According to Victor, emerging retailers have successfully adapted to market changes through buyer-driven strategies such as transformation and reform, category management, and production-distribution alliances. As categories are recombined, new retail formats will continue to emerge and offer the greatest opportunities for the future of the retail industry.
Below is an edited excerpt of the conversation between China Entrepreneur and Victor Zhang.
“Pangdonglai-inspired transformation” is just a symbol in the era of channel reform
China Entrepreneur: From last year to this year, the “Pangdonglai-inspired transformation” has become a buzzword. What significance do you think this has for the retail industry as a whole?
Victor Zhang: In China’s retail market, various formats of different scales coexist, such as small, medium, large, and extra-large stores. The current wave of transformation reflects the shift of large-scale formats in China from seller-driven to buyer-driven solutions.
Today, the supermarket sector is undergoing a clear bifurcation: around 80% of traditional stores are shrinking due to their inability to adapt to the new environment, while newly opened stores—including those that have undergone Pangdonglai-inspired transformation and other emerging retailers—are thriving with strong performance. At the core, it’s because these stores have embraced category management and buyer-centric strategies, enabling them to keep pace with market changes. This highlights the importance of buyer thinking and buyer-oriented solutions. Pangdonglai-inspired transformation is merely the market's current spokesperson for this transformation.
China Entrepreneur: Have you visited any stores after undergoing the transformation? In what aspects have they improved compared to before?

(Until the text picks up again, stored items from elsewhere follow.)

/-- Expand packed values by a bitmap. -/
def expand : List Nat → List (Nat × Nat) → List (Option (Nat × Nat))
  | [], _ => []
  | b :: bs, vs => if b = 0 then none :: expand bs vs else vs.head? :: expand bs (vs.drop 1)

/-- MMAS: the bitmap is counted before anything changes (R216). -/
def doMmas (s : State) (cl : Nat) (l : Lease) (c : Cmd) (d : Reg) (w : Params) : Did :=
  let M := fldN w.w0 0 9
  let K := w.w1.toNat
  let bf := fldN w.w2 0 4
  let boff := c.ops.b.toNat
  let bits := c.av.map (fun p => (rawOf p.2).1)
  let n := bits.foldl (fun n b => n + b) 0
  match readFault c.av with
  | some tr => .fault tr
  | none =>
    if n ≠ w.w3.toNat then .fault (cSPARSE, w.w3.setWidth 64)
    else
      match readFault c.bv, s.bFault cl c.vf boff K bf with
      | some tr, _ => .fault tr
      | none, some tr => .fault tr
      | none, none =>
        let a := (expand bits (c.bv.map (fun p => rawOf p.2))).toArray
        .ok (s.modLease cl (fun l' =>
          l'.putAcc d.toNat (mmaRows s cl l d.toNat c.ops.n bf boff M K ((pairGroup c.ops.n bf).getD 1) a))) {}

/-- MREC (R220). -/
def doMrec (s : State) (cl : Nat) (l : Lease) (c : Cmd) (d : Reg) (w : Params) : Did :=
  let M := fldN w.w0 0 9
  let K := w.w1.toNat
  let bf := fldN w.w2 0 4
  let boff := c.ops.b.toNat
  match readFault c.av, s.bFault cl c.vf boff K bf with
  | some tr, _ => .fault tr
  | none, some tr => .fault tr
  | none, none =>
    let a := (c.av.map (fun p => let r := rawOf p.2; decodeElem c.ops.n [] r.2 r.1)).toArray
    let old := l.accAt d.toNat
    let rows := (List.range M).map (fun i =>
      (accRow old i).zipIdx.map (fun p =>
        recur (w.w2.getLsbD 5) l.prog p.1 (a.extract (i * K) (i * K + K))
          (fun k => decodeElem bf [] 0 (s.bElem cl boff K bf k p.2).1) K))
    .ok (s.modLease cl (fun l' => l'.putAcc d.toNat (accSet old rows))) {}

/-- MOCMP (R221). -/
def doMocmp (s : State) (c : Cmd) (d a b : Reg) (w : Params) : Did :=
  let fmtA := c.ops.n
  let fmtB := c.ops.ta
  match readFault c.av, readFault c.bv with
  | some tr, _ => .fault tr
  | none, some tr => .fault tr
  | none, none =>
    let dec := fun (f : Nat) (cb : List (BitVec 16)) (l : Assoc ARead) =>
      (l.map (fun p => let r := rawOf p.2; decodeElem f cb r.2 r.1)).toArray
    let p := dec fmtA c.ops.cb c.av
    let q := if a = b then p else dec fmtB (c.ops.got.map (fun e => e.d.setWidth 16)) c.bv
    let mode := if w.w2.getLsbD 3 then 1 else if w.w2.getLsbD 4 then 2 else 0
    let nan := mode == 0 && (p.any isNaN32 || q.any isNaN32)
    let t := compareTile (fldN w.w2 0 3) mode w.w0.toNat w.w1.toNat p q
    .ok (s.modCore c.ref.core (fun x => { x with tiles := x.tiles.setIfInBounds d.toNat t })) { flags := if nan then fNV else 0 }
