/-- The gang is out once no member is left (R252). -/
def State.gangOut (s : State) (c : Nat) : State :=
  s.modCluster (clusterOf c) (fun k => { k with gangs := k.gangs.map (fun g =>
    match g.saving with
    | some (_, h) =>
      if s.allOut g then
        { g with saving := none, claim := some h
                 out := some (s.outOf g, s.ungated) }
      else g
    | none => g) })

/-- The context of an entry, filled from its backing if it is not resident (R254, R328). -/
inductive Fill where
  | ok (x : Ctx) (s : State)
  | absent (s : State)
  | wait (s : State)

def State.fill (s : State) (c e k : Nat) : Fill :=
  match alook (s.core c).tcc e with
  | none => .absent s
  | some ctx =>
    let dropped := fun (s : State) => s.modCore c (fun x => x.backDone false e)
    let checked := fun (x : Option Ctx) (s : State) =>
      match x with
      | some x => if x.malformed k then Fill.absent (dropped s) else .ok x s
      | none => .absent (dropped s)
    if (s.core c).resident.contains e then checked (some ctx) s
    else
      let (s1, paid) := s.payBack c false e
      if !paid then .wait s1
      else
        match s1.backRead c (tccN (s.core c).tccCtl) e 256 0 with
        | .ok w => checked (Ctx.ofWords ctx w) s1
        | .fail s2 code ta => .absent (s2.tccFail c code ta)
        | .wait s2 => .wait s2

/-- The gang of the context is being restored, so its thread waits for the others (R253). -/
def State.restoring (s : State) (c k e : Nat) : Bool :=
  (s.cluster (clusterOf c)).gangs.any (fun g => match g.restoring with | some ms => ms.contains (c, k, e) | none => false)

/-- The entry holds no context any more. -/
def Core.dropEntry (x : Core) (e : Nat) : Core :=
  { (x.backDone false e).backDone true e with tcc := adel x.tcc e, resident := x.resident.filter (· != e) }

/-- SWAPCTX.out. A failed write-back that leaves no room saves nothing: BS FULL (DEDUCED, assumption 22). -/
def State.swapOut (s : State) (c k e : Nat) : Swap :=
  let x := s.core c
  if (x.slot k).held then .bs bsBUSY s
  else if (x.slot k).st == .idle then .bs bsABSENT s
  else if (alook x.tcc e).isSome then .bs bsFULL s
  else if !s.maySave c k then .wait s
  else
    match s.tccRoom c with
    | .wait s1 => .wait s1
    | .fail s' code ta => .bs bsFULL (s'.tccFail c code ta)
    | .ok s1 =>
      let (ctx, s2) := s1.takeOut c k
      .bs bsOK ((s2.tccPut c e ctx).gangOut c)

/-- SWAPCTX.in. -/
def State.swapIn (s : State) (c k e : Nat) : Swap :=
  let x := s.core c
  if (x.slot k).held then .bs bsBUSY s
  else if (alook x.tcc e).isNone then .bs bsEMPTY s
  else if (x.slot k).st != .idle then .bs bsBUSY s
  else
    match s.fill c e k with
    | .wait s' => .wait s'
    | .absent s' => .bs bsABSENT s'
    | .ok ctx s => .bs bsOK ((s.modCore c (fun x => x.dropEntry e)).putBack c k ctx (s.restoring c k e))

/-- SWAPCTX. -/
def State.swapBoth (s : State) (c k e : Nat) : Swap :=
  let x := s.core c
  if (x.slot k).held then .bs bsBUSY s
  else if (x.slot k).st == .idle then .bs bsABSENT s
  else if (alook x.tcc e).isNone then .bs bsEMPTY s
  else
    match s.fill c e k with
    | .wait s' => .wait s'
    | .absent s' => .bs bsABSENT s'
    | .ok ctx s =>
      if !s.maySave c k then .wait s
      else
        match (if x.resident.contains e then .ok s else s.tccRoom c) with
        | .wait s' => .wait s'
        | .fail s' code ta => .bs bsFULL (s'.tccFail c code ta)
        | .ok s1 =>
          let (mine, s2) := s1.takeOut c k
          .bs bsOK (((s2.putBack c k ctx (s.restoring c k e)).tccPut c e mine).gangOut c)

/-- The value limits of SWAPCTX, then the swap. A swap that waits changes nothing but what it pays for its lines, and is tried again
(DEDUCED, assumption 42). -/
def swapctx (e a : Reg) (f : Nat → Nat → Swap) (t : Thread) (s : State) : Act :=
  let c := s.curCore
  let x := s.core c
  let k := (t.rx a).toNat
  let n := (t.rx e).toNat
  if 15 ≤ k then .fail cILLCFG (t.rx a)
  else if tccN x.tccCtl ≤ n then .fail cILLCFG (t.rx e)
  else if x.dispatcherEntry n && alook x.svcLast k != some n then .fail cILLCFG (t.rx e)
  else
    match f k n with
    | .wait s' => .gone s'
    | .bs b s' => .ok (s'.modThr c s.curSlot (fun t => { t with bs := b }))

/-- R328. -/
def execSwapctx (e a : Reg) (s : State) : Out :=
  issue (.swapctx e a) s (fun t s => swapctx e a (s.swapBoth s.curCore) t s)

/-- R328. -/
def execSwapctxOut (e a : Reg) (s : State) : Out :=
  issue (.swapctxOut e a) s (fun t s => swapctx e a (s.swapOut s.curCore) t s)

/-- R328. -/
def execSwapctxIn (e a : Reg) (s : State) : Out :=
  issue (.swapctxIn e a) s (fun t s => swapctx e a (s.swapIn s.curCore) t s)

/-! ## Debugger stops (R319) -/

/-- R319. A stop of slot 15 is a double trap (R313; DEDUCED, assumption 19). -/
def execDebuggerStop (core slot : Nat) (s : State) : Out :=
  .next (if slot = 15 then
      (if (s.thr core 15).st == .run then s.doubleTrap core (s.thr core 15).pc (causeWord cBRK false 0) else s)
    else s.interrupt core slot cBRK 1)

/-! ## The all-asleep detector (R303, R315, R316) -/

/-- A thread of a tenant counts as asleep: it sleeps, or waits in a collective with its window exhausted (DEDUCED,
assumption 44). One whose EXIT waits is Waiting (R93, R241). -/
def Thread.countsAsleep (t : Thread) : Bool :=
  t.st == .idle && !t.held ||
  (t.st == .run && !t.frozen && t.yieldUntil.isNone && t.fetchPark.isNone && t.stop.isNone &&
   t.pend.all (fun p => p.phase == .asleep || p.phase == .retry || (p.phase == .queued && keepsPlace p.ins && p.ins != .exit)) &&
   (t.asleep || t.pend.any (fun p => p.cover == 0)) &&
   !t.pend.any (fun p => match p.ins with | .gvtrdW _ _ => true | _ => false))

/-- A core is asleep for its tenant: no thread on it is in rotation, slot 15's included (R303; DEDUCED, assumption 44). -/
def Core.allAsleep (x : Core) : Bool :=
  (List.range 16).all (fun k => (x.slot k).countsAsleep) &&
  !x.tcc.any (fun e => x.dispatcherEntry e.1) && x.arrivals.isEmpty && x.offers.isEmpty && x.hwHeld.isEmpty &&
  (match x.vt with | some v => v.log.isEmpty && v.out.isEmpty | none => true)

/-- The detector's AND for a virtual function within this package (DEDUCED, assumption 44). -/
def State.allAsleep (s : State) (vf : Nat) : Bool :=
  s.cores.all (fun c => s.owner c.1 != vf || c.2.allAsleep) &&
  s.packets.all (fun m => s.owner m.src != vf) && s.timed.all (fun m => m.vf != vf) &&
  s.clusters.all (fun c => (c.2.engineQ ++ c.2.engineRun).all (fun p => p.vf != vf) && c.2.xfers.all (fun x => x.vf != vf) &&
    c.2.cmds.all (fun x => x.vf != vf)) &&
  s.traces.all (fun t => t.2.vf != vf || (t.2.queued.isNone && (t.2.run.map (·.decided)).getD true))

/-- The lowest-numbered core of a virtual function whose slot 0 is not Idle (DEDUCED, assumption 44). -/
def State.lowestLive (s : State) (vf : Nat) : Option Nat :=
  (s.cores.find? (fun c => s.owner c.1 == vf && (c.2.slot 0).st != .idle)).map (·.1)

/-- A sample of the detector, one in a cycle. Other packages of a wide tenant may hold the AND down, or the lowest core (DEDUCED,
assumption 44, DESIGN CHOICE, assumption 5). -/
def State.sample (s : State) (vf : Nat) : State :=
  if (s.vf vf).sampledAt = some s.cycle then s
  else
  let s := s.modVf vf (fun v => { v with sampledAt := some s.cycle })
  let (w, s) := if s.wide vf then s.freeWord else ((3 : Word), s)
  let now := s.allAsleep vf && w.getLsbD 0
  let v := s.vf vf
  if !now then s.modVf vf (fun v => { v with asleepHeld := false, asleepRaised := false })
  else if !v.asleepHeld then s.modVf vf (fun v => { v with asleepHeld := true })
  else if v.asleepRaised then s
  else
    let s1 := s.modVf vf (fun v => { v with asleepRaised := true })
    match (if w.getLsbD 1 then s1.lowestLive vf else none) with
    | some c => s1.interrupt c 0 cASLEEP 0
    | none => s1.report ⟨0, 0, BitVec.ofNat 64 cASLEEP.toNat, 0, BitVec.ofNat 64 vf⟩

/-- R315, R316. -/
def execAsleepSample (vf : Nat) (s : State) : Out := .next (if s.cycle % 1024 = 0 then s.sample vf else s)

Victor Zhang: Yes, I have. The processing areas are the easiest places to demonstrate and unlock value in service-heavy formats, such as bakery and deli sections. These have seen significant improvements.
In addition, the category structure has been well-adjusted. Pangdonglai has become more professional in its product selection, presenting products from the consumer’s perspective and clearly explaining the pros and cons, thereby raising the industry standard.
I also believe that this cost structure and format can only serve specific consumer groups and needs, and there’s an inevitable ceiling to its market share. Not all stores are suitable for the Pangdonglai-style transformation. As a result, many supermarkets will still need to close, but for those that are suited to adjustment, their per-store productivity will increase, unlocking greater vitality.
China Entrepreneur: Now that more and more large supermarkets are embracing “transformation,” could this lead to a new wave of homogenization? Has transformation become the only solution?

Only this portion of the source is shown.